= Spill pallet =

Pallet for containing oil spills

A spill pallet is a bunded secondary containment item that is designed to hold containers of oil, hazardous liquids, and fuels, typically in either a 200 L drum or in an intermediate bulk container. It is called a 'secondary containment item' because it is designed to catch the leaks and spill of the container's contents which rest upon it.

The spill pallets can come in a variety of sizes to accommodate multiple containers. Several designs have been developed.

==UK legislation==
In the UK, a container of oil or fuel cannot be stored outside unless it is bundled in a secondary containment item (Oil Storage Regulations 2001). This means that if the container of oil leaks, it will be contained within the bund. The secondary containment item must be able to hold 110% of the largest container above.

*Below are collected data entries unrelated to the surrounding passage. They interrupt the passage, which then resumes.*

-- ==== Sys2Proof/Certificates/Slice0/Obligations.lean ====
section
/-! DEFINITION. The statements about the machine. Each docstring names the rule of spec/ it formalises. -/

open Sys2Proof Sys2Proof.Machine

/-! ### Encoding, issue and the step -/

/-- R90 to R93: decoding and encoding agree, both ways: decoding the command word of an operation gives the operation
back, whatever its operand; and a word decodes to an operation exactly when its `op` is the operation's code and, where
the operation takes an operand, its `arg` is that operand, every other bit being ignored. -/
def Obligations.DecodeAndEncodeAgree : Prop :=
  (∀ i : Instr, decode (encode i) = .ok i) ∧
  ∀ (w : CmdWord) (i : Instr),
    decode w = .ok i ↔ cmdOp w = opOf i ∧ (∀ a, operand? i = some a → cmdArg w = a)

/-- Words of spec/95_test_vectors.md section 3 (P1 to P5) decode to the operations written beside them. -/
def Obligations.WordsOfTheScriptsDecode : Prop :=
  decode 0x4000000000#40 = .ok .parsehdr ∧ decode 0x1A00000001#40 = .ok (.wrbit 1#32) ∧
    decode 0x1B00000041#40 = .ok (.wrbyte 0x41#32) ∧ decode 0x1C01020304#40 = .ok (.wrint 0x01020304#32) ∧
    decode 0x2100000005#40 = .ok (.pqins 5#32) ∧ decode 0x5300000000#40 = .ok .compress ∧
    decode 0x0F00000000#40 = .ok .sreset ∧ decode 0x00DEADBEEF#40 = .ok .nop ∧
    decode 0x0200000000#40 = .error (.unassigned 0x02#8)

/-- R254, R11, R290: when the host's next event issues a word that decodes to `i`, the step is `exec i` on the state
with that event taken and `CMD` holding the code; afterwards `CMD` shows nothing (the model's choice,
notes/assumptions/10.md). The word is either whole or put together from a write of `CMD` and `ARG` as it stands.
With no event the block waits. -/
def Obligations.StepRunsTheDecodedCommand : Prop :=
  (∀ (s : State) (w : CmdWord) (v : HostWord) (rest : List HostEvent) (i : Instr), decode w = .ok i →
    (s.env.script = .command w :: rest →
      step s = mapNext (·.setCmd 0#8) (exec i ((s.popScript rest).setCmd (cmdOp w)))) ∧
    (s.env.script = .regWrite 0 v :: rest → w = (v.extractLsb' 0 8 : BitVec 8) ++ s.reg.arg →
      step s = mapNext (·.setCmd 0#8) (exec i ((s.popScript rest).setCmd (cmdOp w))))) ∧
  ∀ s : State, s.env.script = [] → step s = .next s

/-- R92: issuing a code that is no operation's, as a whole word or by a write of `CMD` with `ARG` as it stands, changes
nothing but the error state: `IllegalCommand` is raised, the result flags having been cleared by the prelude; with an
error pending it is dropped (R254). (`CMD` shows nothing afterwards: the model's choice, notes/assumptions/10.md.) -/
def Obligations.UnassignedCodeRaisesIllegalCommand : Prop :=
  ∀ (s : State) (w : CmdWord) (v : HostWord) (rest : List HostEvent),
    s.env.script = .command w :: rest ∨
      s.env.script = .regWrite 0 v :: rest ∧ w = (v.extractLsb' 0 8 : BitVec 8) ++ s.reg.arg →
    (∀ i, cmdOp w ≠ opOf i) → s.reg.cmd = 0#8 →
    step s = .next (if s.reg.err then s.popScript rest
      else raiseError .illegalCommand (clearResultFlags (s.popScript rest)))

/-- R254, R272: while an error is pending no operation but `NOP`, `CLRERR` and `SRESET` runs: nothing changes but
`ARG`, which the host writes before `CMD` when the operation takes an operand (R253). -/
def Obligations.PendingErrorDropsOperations : Prop :=
  ∀ (i : Instr) (s : State), s.reg.err = true → i ≠ .nop → i ≠ .clrerr → i ≠ .sreset →
    exec i s = .next { s with reg := { s.reg with arg := (operand? i).getD s.reg.arg } }

/-! ### System operations and reset -/

/-- R250, R251, R252: `NOP` does nothing; `CLRERR` clears `STATUS.ERR` and `ERRCODE` (and, by the prelude, the
result flags) and nothing else; `SRESET` puts every register and counter at its reset value and leaves the tables
and the streams, so that nothing is appended to `SNK` (and clears the model's record of the queue). All three in every
state, an error pending or not. -/
def Obligations.SystemOperationsDoAsRuled : Prop :=
  opOf .nop = 0x00#8 ∧ opOf .clrerr = 0x01#8 ∧ opOf .sreset = 0x0F#8 ∧
  ∀ s : State, exec .nop s = .next s ∧
    exec .clrerr s =
      .next { s with reg := { s.reg with err := false, errcode := 0#4, eos := false, empty := false } } ∧
    exec .sreset s = .next
      { rd := { rbuf := 0#8, rcnt := 0#4, ropen := false }
        wr := { wbuf := 0#8, wcnt := 0#3, wopen := false, snkCnt := 0#64 }
        tab := s.tab
        ctr := { nnodes := 0#10, root := 0x1FF#9, hsize := 0#9, inlen := 0#32, osize := 0#32, nsym := 0#32
                 decoded := 0#32, cur := 0x1FF#9 }
        reg := { cmd := 0#8, arg := 0#32, result := 0#32, err := false, eos := false, empty := false
                 errcode := 0#4 }
        pq := { hist := [], intact := true }
        par := s.par
        env := s.env }

/-- R290, R40: hard reset, an input of the block, has the same effect on the registers and leaves every table entry
unspecified: no entry of any table holds a value. -/
def Obligations.HardResetLeavesTablesUnspecified : Prop :=
  ∀ (s : State) (rest : List HostEvent), s.env.script = .hardReset :: rest →
    ∃ t, step s = .next t ∧ exec .sreset { s with tab := t.tab, env := t.env } = .next t ∧
      t.env = { s.env with script := rest } ∧
      ∀ i, t.tab.freq.read i = none ∧ t.tab.node.read i = none ∧ t.tab.heap.read i = none ∧
        t.tab.code.read i = none ∧ t.tab.inbuf.read i = none

/-! ### Bit-stream I/O: what each operation does -/

/-- R130, R131: `ROPEN`, the source held already: `IllegalState`; the acquisition failing: `IOFailure`, still not
held; otherwise the source is held with nothing buffered. `RCLOSE` releases it and discards buffered bits; not held:
`IllegalState`. Nothing else changes. -/
def Obligations.RopenAcquiresRcloseReleases : Prop :=
  opOf .ropen = 0x10#8 ∧ opOf .rclose = 0x11#8 ∧
  ∀ s : State, s.reg.err = false →
    (s.rd.ropen = true → exec .ropen s = .next (raiseError .illegalState (clearResultFlags s))) ∧
    (s.rd.ropen = false → s.env.draws.head? = some true →
      exec .ropen s = .next (raiseError .ioFailure (clearResultFlags s).useDraw)) ∧
    (s.rd.ropen = false → s.env.draws.head? ≠ some true →
      exec .ropen s = .next { (clearResultFlags s).useDraw with
        rd := { rbuf := 0#8, rcnt := 0#4, ropen := true } }) ∧
    (s.rd.ropen = false → exec .rclose s = .next (raiseError .illegalState (clearResultFlags s))) ∧
    (s.rd.ropen = true →
      exec .rclose s = .next { clearResultFlags s with rd := { rbuf := 0#8, rcnt := 0#4, ropen := false } })

/-- R132: `RDBIT`. Not held: `IllegalState`. A bit buffered: it is delivered. None buffered: the next byte is
taken and its bit 7 delivered; or, at the end, the sentinel and `EOS`, nothing else changed; or, the environment
failing the access, `IOFailure` with only the read position of `SRC` open (U1). -/
def Obligations.RdbitDeliversNextBit : Prop :=
  opOf .rdbit = 0x12#8 ∧
  ∀ s : State, s.reg.err = false →
    (s.rd.ropen = false → exec .rdbit s = .next (raiseError .illegalState (clearResultFlags s))) ∧
    (s.rd.ropen = true → s.rd.rcnt ≠ 0#4 →
      exec .rdbit s = .next { s with
        rd := { s.rd with rcnt := s.rd.rcnt - 1#4 }
        reg := { s.reg with eos := false, empty := false
                            result := if s.rd.rbuf.getLsbD (s.rd.rcnt - 1#4).toNat then 1#32 else 0#32 } }) ∧
    (s.rd.ropen = true → s.rd.rcnt = 0#4 → s.env.draws.head? ≠ some true →
      (∀ b rest, s.srcLeft = b :: rest →
        exec .rdbit s = .next { s with
          rd := { s.rd with rbuf := b, rcnt := 7#4 }
          reg := { s.reg with eos := false, empty := false, result := if b.getLsbD 7 then 1#32 else 0#32 }
          env := { s.env with srcPos := s.env.srcPos + 1, draws := s.env.draws.tail } }) ∧
      (s.srcLeft = [] →
        exec .rdbit s = .next { s with
          reg := { s.reg with eos := true, empty := false, result := 0xFFFFFFFF#32 }
          env := { s.env with draws := s.env.draws.tail } })) ∧
    (s.rd.ropen = true → s.rd.rcnt = 0#4 → s.env.draws.head? = some true →
      ∃ pos ctr, exec .rdbit s = .next (raiseError .ioFailure { clearResultFlags s with
        env := { s.env with srcPos := pos, freeCtr := ctr, draws := s.env.draws.tail } }))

If a person were to store 4×200-litre drums on the sump pallet, the sump pallet must be able to hold 220 L of oil.

Although there are no laws in the UK stating that a sump pallet must hold 110% of the largest container upon it, it is still considered good practice to do so.

==Materials==
Sump pallets can be made in a variety of materials, but due to the nature of the oils or chemicals which will be stored upon it, they are typically made from either UV stabilised polyethylene, or steel that is galvanised for further protection from harsher chemicals. Also available in stainless and mild steels.